Making Muffin Mixes

MuffinMixes

Now that the second week of school is officially underway and everyone is getting settled, I’m taking some time to stock my pantry for the busy weeks and months to come.
The freezer is filled with frozen cookie dough balls and tomato sauce, and my cupboards are home to an assortment of homemade muffin mixes: dry ingredients packed together and ready to be turned into baked goods as soon as the need arises.

I like to make muffin mixes for two simple reasons: they are more economical then the store-bought variety, and I can control the ingredients that goes into them. They can be made with any grain I have on hand (oats, wheat, spelt, buckwheat, etc) and then nuts, seeds, chocolate chips and/or dried fruits can be added as desired. Homemade mixes also provide the opportunity to include the additives you just might want in your food like chia seeds, wheat germ and ground flax, just to name a few.

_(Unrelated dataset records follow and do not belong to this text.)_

-- ==== Sys2Proof/Machine/Sha.lean ====
section
/-!
DEFINITION. SHA-256 and ECDSA P-256 verification for the image checks (spec/04_security_and_debug.md, R103).
-/
namespace Sys2Proof.Machine

/-- Bits of the largest whole number whose k-th power is at most v, tried from bit n - 1 down onto r. -/
def wholeRoot (k v : Nat) : Nat → Nat → Nat
  | 0, r => r
  | n + 1, r => wholeRoot k v n (if (r + 2 ^ n) ^ k ≤ v then r + 2 ^ n else r)

/-- The first 32 bits of the fraction of the k-th root of a small prime: what FIPS 180-4 defines its constants by. -/
def rootFraction (k p : Nat) : Nat := wholeRoot k (p * 2 ^ (32 * k)) 37 0 % 2 ^ 32

/-- The primes up to 311, of which there are 64. -/
def shaPrimes : List Nat :=
  (List.range 312).filter fun n => decide (2 ≤ n) && (List.range 18).all fun d => decide (d < 2) || decide (d = n) || n % d != 0

/-- The XOR of a word turned right by each of some amounts. -/
def turns (by_ : List Nat) (x : Nat) : Nat :=
  (by_.map fun n => x / 2 ^ n + x * 2 ^ (32 - n) % 2 ^ 32).foldl (· ^^^ ·) 0

/-- The message words of a block from its first sixteen: n more, each from those 2, 7, 15 and 16 places before it. -/
def shaWords : Nat → List Nat → List Nat
  | 0, ws => ws
  | n + 1, ws =>
    let back (d : Nat) := ws.getD (ws.length - d) 0
    let near := turns [17, 19] (back 2) ^^^ (back 2 / 1024)
    let far := turns [7, 18] (back 15) ^^^ (back 15 / 8)
    shaWords n (ws ++ [(near + back 7 + far + back 16) % 2 ^ 32])

/-- One round on the eight working words, with the sum of its constant and its message word. -/
def shaStep (v : List Nat) (add : Nat) : List Nat :=
  match v with
  | [a, b, c, d, e, f, g, h] =>
    let picked := (f &&& e) + (g - (g &&& e))
    let most := (a &&& (b ||| c)) ||| (b &&& c)
    let t := add + h + turns [6, 11, 25] e + picked
    [(t + turns [2, 13, 22] a + most) % 2 ^ 32, a, b, c, (d + t) % 2 ^ 32, e, f, g]
  | _ => v

/-- A block of 64 bytes taken into the hash. -/
def shaBlock (hash blk : List Nat) : List Nat :=
  let adds := List.zipWith (fun p w => rootFraction 3 p + w) shaPrimes (shaWords 48 ((chunks 4 blk).map beNat))
  List.zipWith (fun x y => (x + y) % 2 ^ 32) hash (adds.foldl shaStep hash)

/-- SHA-256 (FIPS 180-4): the message, a bit 1, zeros, and its length in bits fill whole blocks. -/
def sha256 (msg : List Nat) : List Nat :=
  let blocks := msg.length / 64 + if msg.length % 64 < 56 then 1 else 2
  let filled := msg ++ 0x80 :: List.replicate (64 * blocks - 9 - msg.length) 0 ++ toBe 8 (msg.length * 8)
  ((chunks 64 filled).foldl shaBlock ((shaPrimes.take 8).map (rootFraction 2))).flatMap (toBe 4)

/-! P-256. -/

/-- The field's prime. -/
def p256P : Nat := 0xffffffff00000001000000000000000000000000ffffffffffffffffffffffff
/-- The group's order. -/
def p256N : Nat := 0xffffffff00000000ffffffffffffffffbce6faada7179e84f3b9cac2fc632551
/-- The curve's b. -/
def p256B : Nat := 0x5ac635d8aa3a93e7b3ebbd55769886bc651d06b0cc53b0f63bce3c3e27d2604b
/-- The generator. -/
def p256G : Nat × Nat :=
  (0x6b17d1f2e12c4247f8bce6e563a440f277037d812deb33a0f4a13945d898c296,
   0x4fe342e2fe1a7f9b8ee7eb4a7c0f9e162bce33576b315ececbb6406837bf51f5)

/-- b^e mod m, n bits of e from the highest. -/
def powMod : Nat → Nat → Nat → Nat → Nat
  | 0, _, _, _ => 1
  | n + 1, b, e, m =>
    let h := powMod n b (e / 2) m
    if e % 2 = 1 then h * h % m * b % m else h * h % m

/-- Inverse modulo a prime of 256 bits. -/
def invMod (a m : Nat) : Nat := powMod 256 (a % m) (m - 2) m

/-- Addition of points, none the point at infinity. -/
def p256Add : Option (Nat × Nat) → Option (Nat × Nat) → Option (Nat × Nat)
  | none, q => q
  | p, none => p
  | some (x1, y1), some (x2, y2) =>
    let p := p256P
    if x1 = x2 ∧ (y1 + y2) % p = 0 then none
    else
      let l := if x1 = x2 then (3 * x1 * x1 + (p - 3)) * invMod (2 * y1) p % p
        else (y2 + p - y1) * invMod (x2 + p - x1) p % p
      let x3 := (l * l + 2 * p - x1 - x2) % p
      some (x3, (l * (x1 + p - x3) + p - y1) % p)

/-- n bits of a scalar times a point. -/
def p256Mul : Nat → Nat → Option (Nat × Nat) → Option (Nat × Nat)
  | 0, _, _ => none
  | n + 1, k, q =>
    let h := p256Mul n (k / 2) q
    let d := p256Add h h
    if k % 2 = 1 then p256Add d q else d

/-- ECDSA P-256 verification: hash, r, s, public key x and y. -/
def ecdsaVerify (hash r s x y : Nat) : Bool :=
  let n := p256N
  let p := p256P
  if r = 0 || s = 0 || n ≤ r || n ≤ s || p ≤ x || p ≤ y then false
  else if y * y % p ≠ (x * x % p * x + (p - 3) * x + p256B) % p then false
  else
    let w := invMod s n
    match p256Add (p256Mul 256 (hash * w % n) (some p256G)) (p256Mul 256 (r * w % n) (some (x, y))) with
    | none => false
    | some (px, _) => px % n == r % n

end Sys2Proof.Machine
end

The mixes can be made with almost any muffin recipe. Combine the dry ingredients in a bowl and store the mixture in large zip top bags. Before you fill the baggies with your muffin mix, write the remainder of the ingredients and the cooking instructions on the outside of the bag to save yourself the hassle of looking up your recipe again when it comes time to make your treats.

Cornmeal Dried Cranberry Muffins

You’ll Need

DRY INGREDIENTS:

  • 1 cup whole wheat flour
  • 1 cup yellow cornmeal
  • 1 cup light-brown sugar, packed
  • ¾ cups dried cranberries
  • 2 Tbsp ground flax seeds
  • 1 Tbsp baking powder
  • ½ tsp salt
  • ½ tsp ground cinnamon

WET INGREDIENTS TO BE ADDED:

  • 4 Tbsp butter
  • 2 large eggs, beaten
  • 1 cup buttermilk

Prep and Cook

  1. Place all of the dry ingredients in a re-sealable plastic bag and shake well to combine. Write the remainder of the ingredients on the bag with the instructions following.
  2. When you’re ready to bake, preheat the oven to 400°F.
  3. Coat a muffin tin with non-stick spray, and set aside.
  4. Place the dry ingredient mixture in a medium bowl. Add the wet ingredients and stir to combine. The mixture should be lumpy.
  5. Scoop mixture evenly into the prepared muffin tin.
  6. Bake until golden brown, 12 to 15 minutes. Remove from oven and allow to cool for 5 minutes before serving.